I asked a question about this a few months back, and I thought the answer had solved my problem, but I ran into the problem again and the solution didn't work for me.
I'm importing a CSV:
orders <- read.csv("<file_location>", sep=",", header=T, check.names = FALSE)
Here's the structure of the dataframe:
str(orders)
'data.frame': 3331575 obs. of 2 variables:
$ OrderID : num -2034590217 -2034590216 -2031892773 -2031892767 -2021008573 ...
$ OrderDate: Factor w/ 402 levels "2010-10-01","2010-10-04",..: 263 263 269 268 301 300 300 300 300 300 ...
If I run the length
command on the first column, OrderID, I get this:
length(orders$OrderID)
[1] 0
If I run the length
on OrderDate, it returns correctly:
length(orders$OrderDate)
[1] 3331575
This is a copy/paste of the head
of the CSV
.
OrderID,OrderDate
-2034590217,2011-10-14
-2034590216,2011-10-14
-2031892773,2011-10-24
-2031892767,2011-10-21
-2021008573,2011-12-08
-2021008572,2011-12-07
-2021008571,2011-12-07
-2021008570,2011-12-07
-2021008569,2011-12-07
Now, if I re-run the read.csv
, but take out the check.names
option, the first column of the dataframe
now has an X. at the start of the name.
orders2 <- read.csv("<file_location>", sep=",", header=T)
str(orders2)
'data.frame': 3331575 obs. of 2 variables:
$ X.OrderID: num -2034590217 -2034590216 -2031892773 -2031892767 -2021008573 ...

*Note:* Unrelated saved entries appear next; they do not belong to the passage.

/-! ## Well-formedness and text (R63, R72) -/

theorem test_every_instr_wellFormed : (Instr.encu 0#64).wellFormed = true ∧
    (Instr.encs 0x8000000000000000#64).wellFormed = true := by decide

/-- One ill-formed term for each check on a literal: each is refused, and its neighbour in range is not. -/
theorem test_illFormed_refused :
    (CommandText.encu (2 ^ 64)).wellFormed = false ∧ (CommandText.encu (2 ^ 64)).toInstr = none ∧
    (CommandText.encsDecimal (2 ^ 63)).wellFormed = false ∧ (CommandText.encsDecimal (2 ^ 63)).toInstr = none ∧
    (CommandText.encsDecimal (-2 ^ 63 - 1)).wellFormed = false ∧ (CommandText.encsDecimal (-2 ^ 63 - 1)).toInstr = none ∧
    (CommandText.encsHex (2 ^ 64)).wellFormed = false ∧ (CommandText.encsHex (2 ^ 64)).toInstr = none ∧
    (CommandText.encu (2 ^ 64 - 1)).wellFormed = true ∧ (CommandText.encsDecimal (-2 ^ 63)).wellFormed = true ∧
    (CommandText.encsDecimal (2 ^ 63 - 1)).wellFormed = true ∧ (CommandText.encsHex (2 ^ 64 - 1)).wellFormed = true := by
  decide

/-- R72: "`ENCS -1` and `ENCS 0xFFFFFFFFFFFFFFFF` are the same command word `0x1_FFFF_FFFF_FFFF_FFFF`". -/
theorem test_text_minus_one :
    (CommandText.encsDecimal (-1)).toInstr = (CommandText.encsHex 0xFFFFFFFFFFFFFFFF).toInstr ∧
    (CommandText.encsDecimal (-1)).toInstr.map encode = some 0x1FFFFFFFFFFFFFFFF#65 := by decide

/-! ## Decoding and encoding: words written out from R60, R61 -/

/-- U4: bit 64 clear, then the 64 bits of 300. -/
theorem test_decode_encu :
    decodeWord 0b00000000000000000000000000000000000000000000000000000000100101100#65 = .encu 300#64 := by decide

/-- S7: bit 64 set, then bit 63 set and 63 zeros. -/
theorem test_decode_encs :
    decodeWord 0b11000000000000000000000000000000000000000000000000000000000000000#65 = .encs 0x8000000000000000#64 := by
  decide

/-- U5, S4: the encoder writes the words of the vectors. -/
theorem test_encode : encode (.encu 0xFFFFFFFFFFFFFFFF#64) = 0x0FFFFFFFFFFFFFFFF#65 ∧
    encode (.encs 0xFFFFFFFFFFFFFFFE#64) = 0x1FFFFFFFFFFFFFFFE#65 := by decide

/-- Table words: 65 bits in 9 bytes, `op` at bit 64; a bit above it is refused by name. -/
theorem test_decodeTableWord : decodeTableWord 72 300 = some (.encu 300#64) ∧
    decodeTableWord 65 0x1FFFFFFFFFFFFFF6A = some (.encs 0xFFFFFFFFFFFFFF6A#64) ∧ decodeTableWord 72 (2 ^ 65) = none ∧
    (match decode (2 ^ 65) with | .error .widerThanCommand => true | .ok _ => false) = true := by decide

/-- R25: the encodings of the phase register. -/
theorem test_phase_bits : Phase.bits .idle = 0b00#2 ∧ Phase.bits .run = 0b01#2 ∧ Phase.bits .done = 0b10#2 := by decide

/-! ## The functions -/

/-- G1: the ten groups of `0x0123456789ABCDEF`. -/
theorem test_groups : (List.range 10).map (group 0x0123456789ABCDEF#64) =
    [0x6F#7, 0x1B#7, 0x2F#7, 0x4D#7, 0x78#7, 0x2C#7, 0x51#7, 0x11#7, 0x01#7, 0x00#7] := by decide
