/-! The arithmetic (00_scope.md R13) -/

/-- R13: `fadd` and `fsub` of finite operands are the exact sum and difference rounded to nearest, ties to even; an exact zero
is `+0` unless both terms have the sign bit set. -/
def Obligations.AddSubCorrectlyRounded : Prop :=
  ∀ a b : Sample, Fp.isFinite a = true → Fp.isFinite b = true →
    Fp.RoundedTo (Fp.value a + Fp.value b) (Fp.fadd a b) ∧ Fp.RoundedTo (Fp.value a - Fp.value b) (Fp.fsub a b) ∧
    (Fp.value a + Fp.value b = 0 →
      Fp.fadd a b = if Fp.signBit a && Fp.signBit b then 0x80000000#32 else 0x00000000#32) ∧
    (Fp.value a - Fp.value b = 0 →
      Fp.fsub a b = if Fp.signBit a && !Fp.signBit b then 0x80000000#32 else 0x00000000#32)

/-- R13: `fmul` and `fdiv` of finite operands (the divisor not zero) are the exact product and quotient rounded to nearest, ties
to even, and carry the exclusive or of the signs. -/
def Obligations.MulDivCorrectlyRounded : Prop :=
  ∀ a b : Sample, Fp.isFinite a = true → Fp.isFinite b = true →
    Fp.RoundedTo (Fp.value a * Fp.value b) (Fp.fmul a b) ∧
    Fp.signBit (Fp.fmul a b) = (Fp.signBit a != Fp.signBit b) ∧
    (Fp.isZero b = false → Fp.RoundedTo (Fp.value a / Fp.value b) (Fp.fdiv a b) ∧
      Fp.signBit (Fp.fdiv a b) = (Fp.signBit a != Fp.signBit b))

/-- R166, R13: NaN operands and the invalid operations give a NaN, whatever its free bits. A sum or difference with one
infinity is that infinity, its sign inverted where it is subtracted; an infinite product, an infinite quotient (a finite
value other than zero by a zero among them) and a zero quotient carry the exclusive or of the signs. -/
def Obligations.NonFiniteArithmetic : Prop :=
  ∀ a b : Sample,
    (Fp.isNaN a = true ∨ Fp.isNaN b = true → Fp.isNaN (Fp.fadd a b) = true ∧ Fp.isNaN (Fp.fsub a b) = true ∧
      Fp.isNaN (Fp.fmul a b) = true ∧ Fp.isNaN (Fp.fdiv a b) = true) ∧
    (Fp.isInf a = true → Fp.isInf b = true →
      (if Fp.signBit a = Fp.signBit b then Fp.fadd a b = a ∧ Fp.isNaN (Fp.fsub a b) = true
        else Fp.isNaN (Fp.fadd a b) = true ∧ Fp.fsub a b = a) ∧ Fp.isNaN (Fp.fdiv a b) = true) ∧
    (Fp.isInf a = true → Fp.isZero b = true → Fp.isNaN (Fp.fmul a b) = true ∧ Fp.isNaN (Fp.fmul b a) = true) ∧
    (Fp.isZero a = true → Fp.isZero b = true → Fp.isNaN (Fp.fdiv a b) = true) ∧
    (Fp.isInf a = true → Fp.isFinite b = true →
      Fp.fadd a b = a ∧ Fp.fadd b a = a ∧ Fp.fsub a b = a ∧ Fp.fsub b a = Fp.fneg a ∧
      Fp.isZero (Fp.fdiv b a) = true ∧ Fp.signBit (Fp.fdiv b a) = (Fp.signBit b != Fp.signBit a) ∧
      Fp.isInf (Fp.fdiv a b) = true ∧ Fp.signBit (Fp.fdiv a b) = (Fp.signBit a != Fp.signBit b)) ∧
    (Fp.isInf a = true → Fp.isNaN b = false → Fp.isZero b = false →
      Fp.isInf (Fp.fmul a b) = true ∧ Fp.signBit (Fp.fmul a b) = (Fp.signBit a != Fp.signBit b) ∧
      Fp.isInf (Fp.fmul b a) = true ∧ Fp.signBit (Fp.fmul b a) = (Fp.signBit b != Fp.signBit a)) ∧
    (Fp.isFinite a = true → Fp.isZero a = false → Fp.isZero b = true →
      Fp.isInf (Fp.fdiv a b) = true ∧ Fp.signBit (Fp.fdiv a b) = (Fp.signBit a != Fp.signBit b))

/-! Processing loop (44_processing_loop.md) -/

/-- R181: `LOOP.FETCH` halts where `STOP` is 1; idles, changing nothing, where `IN` is empty; otherwise pops one Sample into
`S_HOLD` and goes to `COMPUTE`. It gives no response. -/
def Obligations.LoopFetchResult : Prop :=
  ∀ s : State, s.issuer = .proc → s.seq = .fetch →
    (s.stop = true → exec .loopFetch s = .next { s with seq := .halted, reply := none }) ∧
    (s.stop = false → s.inb.head = s.inb.tail → exec .loopFetch s = .next { s with reply := none }) ∧
    (∀ v, s.stop = false → s.inb.head ≠ s.inb.tail →
      s.inb.slots.read (s.inb.head % s.cfg.ringIn.cap) = some v →
      exec .loopFetch s = .next { s with
        inb := { s.inb with head := (s.inb.head + 1) % (2 * s.cfg.ringIn.cap) }
        sHold := v, seq := .compute, reply := none })

/-- R182, R184: `LOOP.COMPUTE` puts `Pipe(S_HOLD)` into `A_HOLD`: mixer, I and Q filters, discriminator, output filter, each
with its own update, and goes to `EMIT`; nothing else changes. -/
def Obligations.LoopComputeResult : Prop :=
  ∀ s : State, s.issuer = .proc → s.seq = .compute → s.Inv →
    let iq := mix s.quad s.sHold
    let wI := iq.1 :: s.wI.dropLast
    let wQ := iq.2 :: s.wQ.dropLast
    let fi := firSumByIndex s.cfg.firI.coef wI s.cfg.firI.taps
    let fq := firSumByIndex s.cfg.firQ.coef wQ s.cfg.firQ.taps
    let cross := Fp.fsub (Fp.fmul s.prevRe fq) (Fp.fmul s.prevIm fi)
    let dot := Fp.fadd (Fp.fmul s.prevRe fi) (Fp.fmul s.prevIm fq)
    let d := Fp.fmul s.cfg.gain (Fp.fatan (if Fp.isZero dot then cross else Fp.fdiv cross dot))
    let wO := d :: s.wO.dropLast
    exec .loopCompute s = .next { s with
      quad := s.quad + 1, wI := wI, wQ := wQ, prevRe := fi, prevIm := fq, wO := wO
      aHold := firSumByIndex s.cfg.firO.coef wO s.cfg.firO.taps, seq := .emit, reply := none }

/-- R183: `LOOP.EMIT` pushes `A_HOLD` to `OUT`, or drops it and sets `OUT.OVF` where `OUT` is full, and goes to `FETCH` in both
cases; nothing else changes. -/
def Obligations.LoopEmitResult : Prop :=
  ∀ s : State, s.issuer = .proc → s.seq = .emit → 1 ≤ s.cfg.ringOut.cap →
    let cap := s.cfg.ringOut.cap
    let occ : Int := ((s.outb.tail : Int) - s.outb.head) % (2 * cap)
    (occ = cap → exec .loopEmit s =
      .next { s with outb := { s.outb with ovf := true }, seq := .fetch, reply := none }) ∧
    (occ ≠ cap → exec .loopEmit s = .next { s with
      outb := { s.outb with slots := s.outb.slots.write (s.outb.tail % cap) s.aHold
                            tail := (s.outb.tail + 1) % (2 * cap) }
      seq := .fetch, reply := none })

$ OrderDate: Factor w/ 402 levels "2010-10-01","2010-10-04",..: 263 263 269 268 301 300 300 300 300 300 ...
length(orders$X.OrderID)
[1] 3331575
This works correctly.
My question is why does R
add an X. to beginning of the first column name? As you can see from the CSV file, there are no special characters. It should be a simple load. Adding check.names
, while will import the name from the CSV, will cause the data to not load correctly for me to perform analysis on.
What can I do to fix this?
Side note: I realize this is a minor - I'm just more frustrated by the fact that I think I am loading correctly, yet not getting the result I expected. I could rename the column using colnames(orders)[1] <- "OrderID"
, but still want to know why it doesn't load correctly.